-- ==== Sys2Proof/Machine/ImgOps.lean ====
section
/-!
DEFINITION. Supervisor images (R626-R630, R634), their windows (R689), the base slots and the boot (R631-R633, R640).
-/
namespace Sys2Proof.Machine

/-- A header field (R626). -/
def hdrU (h : Bytes) (o n : Nat) : Nat := beNat (slice h o n)
def hdrKind (h : Bytes) : Nat := hdrU h 6 1
def hdrModid (h : Bytes) : Nat := hdrU h 7 1
def hdrVersion (h : Bytes) : Nat := hdrU h 8 4
def hdrSecver (h : Bytes) : Nat := hdrU h 12 2
def hdrCosigned (h : Bytes) : Bool := bit (hdrU h 14 2) 0
def hdrLoad (h : Bytes) : Nat := hdrU h 16 4
def hdrBody (h : Bytes) : Nat := hdrU h 20 4
def hdrEntry (h : Bytes) : Nat := hdrU h 24 4
def hdrCaps (h : Bytes) : Nat := hdrU h 28 4
def hdrZero (h : Bytes) : Nat := hdrU h 32 4
def hdrBasemin (h : Bytes) : Nat := hdrU h 36 4

/-- The parts of an image: header, body, SIG1, SIG2. -/
def imgHead (b : Bytes) : Bytes := b.take 128
def imgBody (b : Bytes) : Bytes := slice b 128 (hdrBody b)
def imgSig (b : Bytes) (k : Nat) : Bytes := slice b (128 + hdrBody b + 96 * k) 96

/-- The length the header gives the image. -/
def imgLen (b : Bytes) : Nat := 128 + hdrBody b + 96 + (if hdrCosigned b then 96 else 0)

/-- The header fields meet R626 and R627, for a base (`m` none) or as module MODID. Overlap is checked apart. -/
def headerOk (b : Bytes) (m : Option Nat) : Bool :=
  let lo := hdrLoad b
  let top := lo + hdrBody b + hdrZero b
  decide (128 ≤ b.length ∧ hdrU b 0 4 = 0x53565346 ∧ hdrU b 4 2 = 1 ∧ hdrU b 14 2 ≤ 1) &&
  decide (lo < 2 ^ 24 ∧ lo % 64 = 0 ∧ hdrBody b % 4 = 0 ∧ 4 ≤ hdrBody b) &&
  decide (lo ≤ hdrEntry b ∧ hdrEntry b < lo + hdrBody b ∧ hdrEntry b % 4 = 0) &&
  (slice b 88 40).all (fun x => decide (x = 0)) && decide (b.length = imgLen b) &&
  (match m with
   | none => decide (hdrKind b = 1 ∧ hdrModid b = 0 ∧ hdrBody b ≤ 97984 ∧ hdrCaps b = 0 ∧ hdrBasemin b = 0 ∧ top ≤ 0x40000)
   | some i => decide (hdrKind b = 2 ∧ hdrModid b = i ∧ hdrBody b ≤ 65536 ∧ hdrCaps b < 256 ∧ 0x40000 ≤ lo ∧ top ≤ 0x80000))

/-- The Tvedmor firmware, FA firmware and test firmware keys of the ROM (R629). -/
def firmwareKey (s : State) : Bytes :=
  match s.power.lcs with
  | .blank => romKey 6 97
  | .fa => romKey 5 97
  | _ => romKey 4 97

/-- The SIG1 key of an image (R629). -/
def sig1Key (s : State) (m : Option Nat) : Bytes := if m.isNone then firmwareKey s else imageKey s

/-- The SIG2 key: the owner's image key for a base, the Tvedmor firmware key of the life-cycle state for a module (R629). -/
def sig2Key (s : State) (m : Option Nat) : Bytes := if m.isNone then imageKey s else firmwareKey s

/-- SIG2 is required (R629). -/
def sig2Needed (s : State) (b : Bytes) (m : Option Nat) : Bool :=
  match m with
  | none => decide (s.power.lcs = .owned) && decide (s.cfg 0x6800 5 = 1)
  | some _ => decide (hdrCaps b / 16 % 16 ≠ 0)

/-- The range of a module. -/
def Module.meets (v : Module) (lo size : Nat) : Bool := decide (v.lo < lo + size) && decide (lo < v.lo + v.size)

/-- Checks 1 to 6 of R630 with CODE 0x0006 for an overlap (R637): 0 or the first CODE. -/
def imgCheck (s : State) (b : Bytes) (m : Option Nat) : Nat :=
  let h := imgHead b
  if ¬ headerOk b m then 1
  else if s.img.mods.any (fun e => m.isSome && e.2.meets (hdrLoad b) (hdrBody b + hdrZero b)) then 6
  else if m.isSome && decide (s.power.lcs ≠ .owned) && decide (s.power.lcs ≠ .blank) then 7
  else if ¬ p384Verify (sig1Key s m) (6 :: h) (imgSig b 0) then 2
  else if sig2Needed s b m ∧ ¬ hdrCosigned b then 3
  else if hdrCosigned b ∧ ¬ p384Verify (sig2Key s m) (7 :: h) (imgSig b 1) then 3
  else if hdrSecver b < ctrValue s (match m with | none => 2 | some i => 15 + i) then 4
  else if m.isSome ∧ hdrBasemin b > s.num 0x1002 3 then 8
  else 0

/-- Check 7 of R630: the digest of a body, under the doubled comparator; a fault in it rejects (R621, R640). -/
def bodyOk (b body : Bytes) (fault : Bool) : Bool := decide (sha384 body = slice b 40 48) && ! fault

/-- The doubled comparator found a fault. -/
def noteFault (fault : Bool) (s : State) : State := if fault then cmpFault s else s

/-- Place bytes in supervisor SRAM and zero those after them. -/
def supPlace (a : Nat) (body : Bytes) (zlen : Nat) (s : State) : State :=
  let m := Memory.clear (Tab.look [] s.unit.shared 2) a (a + body.length + zlen)
  { s with unit := { s.unit with shared := Tab.put [] s.unit.shared 2 (Memory.load m a body) } }

/-- Set and enable a window of KD over granules `lo` to `hi` for one initiator; a locked window stays (R694). -/
def kdWindow (n lo hi ini : Nat) (r w x lock : Bool) (s : State) : State :=
  let old := (s.actTab 2).win n
  if old.lock then s
  else
    let t := winEnable 2 n (s.setWin 2 n { lo := lo, hi := hi, region := 2, first := ini, last := ini, r := r, w := w, x := x })
    t.setWin 2 n { (t.actTab 2).win n with lock := lock }

/-- Disable a window of KD. -/
def kdWindowOff (n : Nat) (s : State) : State :=
  let w := (s.actTab 2).win n
  if w.lock then s else s.setWin 2 n { w with en := false }

/-- The windows the boot ROM enables and locks (R689). -/
def baseWindows (lo body : Nat) (s : State) : State :=
  let g := (lo + body - 1) / 64
  let s := kdWindow 0 (lo / 64) g 0x61 true false true true s
  let s := if g < 0x3FFFF / 64 then kdWindow 1 (g + 1) (0x3FFFF / 64) 0x61 true true false true s else s
  if 0 < lo then kdWindow 2 0 (lo / 64 - 1) 0x61 true true false true s else s

/-- The first page of a base slot, and the page of its record (the region table under R775). -/
abbrev slotPage (c : Nat) : Nat := if c = 0 then 0x500 else 0x680
abbrev slotRecPage (c : Nat) : Nat := 6 + c

/-- MAGIC of a base slot record (log entry 51). -/
abbrev slotMagic : Nat := 0x53565342

/-- GEN and COMMIT of an intact slot record (R781 class 6). -/
def slotRec (s : State) (c : Nat) : Option (Nat × Bool) :=
  let b := pageRead s (slotRecPage c) 0 12
  if pageIntact s (slotRecPage c) && decide (b.take 5 = beBytes slotMagic 4 ++ [1]) then
    some (beNat (slice b 8 4), bit (byteAt b 5).toNat 0)
  else none

/-- The slot that wins under the dual-record rule (R781 class 6). -/
def slotWinner (s : State) : Option Nat :=
  match slotRec s 0, slotRec s 1 with
  | some a, some b =>
    if a.1 = b.1 then some 0
    else if serialNewer 32 a.1 b.1 then some (if a.2 then 0 else 1) else some (if b.2 then 1 else 0)
  | some _, none => some 0
  | none, some _ => some 1
  | none, none => none

/-- The header of the image in a slot, and the whole image, at the lengths its header gives. -/
def slotHead (s : State) (c : Nat) : Bytes := if (slotRec s c).isSome then mramRead s (256 * slotPage c) 128 else []
def slotImage (s : State) (c : Nat) : Bytes :=
  let h := slotHead s c
  mramRead s (256 * slotPage c) (Nat.min 98304 (imgLen h))

/-- Write the record of a slot with COMMIT clear or set (R780). -/
def writeSlotRec (c gen : Nat) (commit : Bool) (s : State) : Nat × State :=
  programPage (slotRecPage c) 0 (beBytes slotMagic 4 ++ [1, byte (b2n commit), 0, 0] ++ beBytes gen 4) 0 s

/-- The supervisor enters the base at its entry point, at level 0x61 (R630, R687). -/
def supEnter (entry : Nat) (s : State) : State :=
  let v := s.unit.sup
  let c := { v.core with ibk := BitVec.ofNat 8 (entry / 65536), pc := BitVec.ofNat 16 entry }
  { s with unit := { s.unit with sup := { v with core := c, level := 0x61 } } }

/-- A slot is put into force as the running base (R631, R633): body placed, zero area, MR1, windows, BOOTLOCK, entry. -/
def startBase (c : Nat) (b : Bytes) (reload : Bool) (s : State) : State :=
  let h := imgHead b
  let v := sha384 h
  let extend := ! reload || decide (v ≠ s.mr.baseDig)
  let s := if extend then mrMeasure 1 3 0 v s else s
  let s := { s with mr := { s.mr with baseDig := v, bootlock := true, reext := s.mr.reext || (reload && extend) } }
  let s := baseWindows (hdrLoad b) (hdrBody b) s
  let s := (((s.setNum 0x6800 6 c).setNum 0x1002 3 (hdrVersion b)).setNum 0x1002 4 (hdrSecver b))
  let s := { s with img := { s.img with base := { lo := hdrLoad b, size := hdrBody b + hdrZero b, header := h, st := 2 } }
                    act := { s.act with romrun := false } }
  let s := supEnter (hdrEntry b) s
  { s with rst := { s.rst with phase := if s.rst.phase = .boot then .post else s.rst.phase, recovery := false
                               coreBusy := setBit s.rst.coreBusy 0 false } }

/-- The boot ROM serves recovery (R632). -/
def enterRecovery (s : State) : State := { s with rst := { s.rst with recovery := true } }

/-- Try the slots in order (R631): the first whose image passes R630 starts; each rejection is logged; else recovery. `faults`
bit c is a fault of the comparator while slot c is checked (R640). -/
def bootSlots (faults : Nat) (reload : Bool) : List Nat → State → State
  | [], s => enterRecovery (s.setNum 0x6800 6 2)
  | c :: t, s =>
    if (slotHead s c).isEmpty then bootSlots faults reload t s
    else
      let b := slotImage s c
      let code := imgCheck s b none
      if code ≠ 0 then bootSlots faults reload t (logEvent 0x18 c 0 code s)
      else
        let s := noteFault (bit faults c) (supPlace (hdrLoad b) (imgBody b) (hdrZero b) s)
        if s.tamper.erasing then s
        else if bodyOk b (imgBody b) (bit faults c) then startBase c b reload s
        else bootSlots faults reload t (logEvent 0x18 c 0 5 s)

/-- The order of the slots (R631, R633): after a core reset first the slot the running base came from. -/
def bootOrder (s : State) (reload : Bool) : List Nat :=
  let first := if reload && decide (s.num 0x6800 6 < 2) then some (s.num 0x6800 6) else slotWinner s
  match first with
  | some c => [c, 1 - c]
  | none => []

/-- The boot ROM runs (R631-R633): in phase BOOT, or after a core reset of KD. -/
def supervisorBoot (faults : Nat) (s : State) : State :=
  let reload := bit s.rst.coreBusy 0
  if ((s.rst.phase = .boot ∧ s.power.mode = .bringup) ∨ (reload ∧ ¬ aniseMode s ∧ s.power.mode ≠ .guard ∧ (s.rst.phase = .done ∨ s.rst.phase = .epoch ∨ s.rst.phase = .post)))
      ∧ ¬ s.rst.recovery ∧ s.domReady 5 ∧ ¬ s.tamper.erasing then
    let s := noteDamaged 6 (slotRecPage 0) (slotRecPage 1) (slotRec s 0).isSome (slotRec s 1).isSome s
    bootSlots faults (reload && decide (s.rst.phase ≠ .boot)) (bootOrder s reload) s
  else s

end Sys2Proof.Machine
end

What is required
Print the lines above, unchanged, from the start of the records to the line with "def hdrLoad (h : Bytes) : Nat := hdrU h 16 4", including that final line.

The completed task
-- ==== Sys2Proof/Machine/ImgOps.lean ====
section
/-!
DEFINITION. Supervisor images (R626-R630, R634), their windows (R689), the base slots and the boot (R631-R633, R640).
-/
namespace Sys2Proof.Machine

/-- A header field (R626). -/
def hdrU (h : Bytes) (o n : Nat) : Nat := beNat (slice h o n)
def hdrKind (h : Bytes) : Nat := hdrU h 6 1
def hdrModid (h : Bytes) : Nat := hdrU h 7 1
def hdrVersion (h : Bytes) : Nat := hdrU h 8 4
def hdrSecver (h : Bytes) : Nat := hdrU h 12 2
def hdrCosigned (h : Bytes) : Bool := bit (hdrU h 14 2) 0
def hdrLoad (h : Bytes) : Nat := hdrU h 16 4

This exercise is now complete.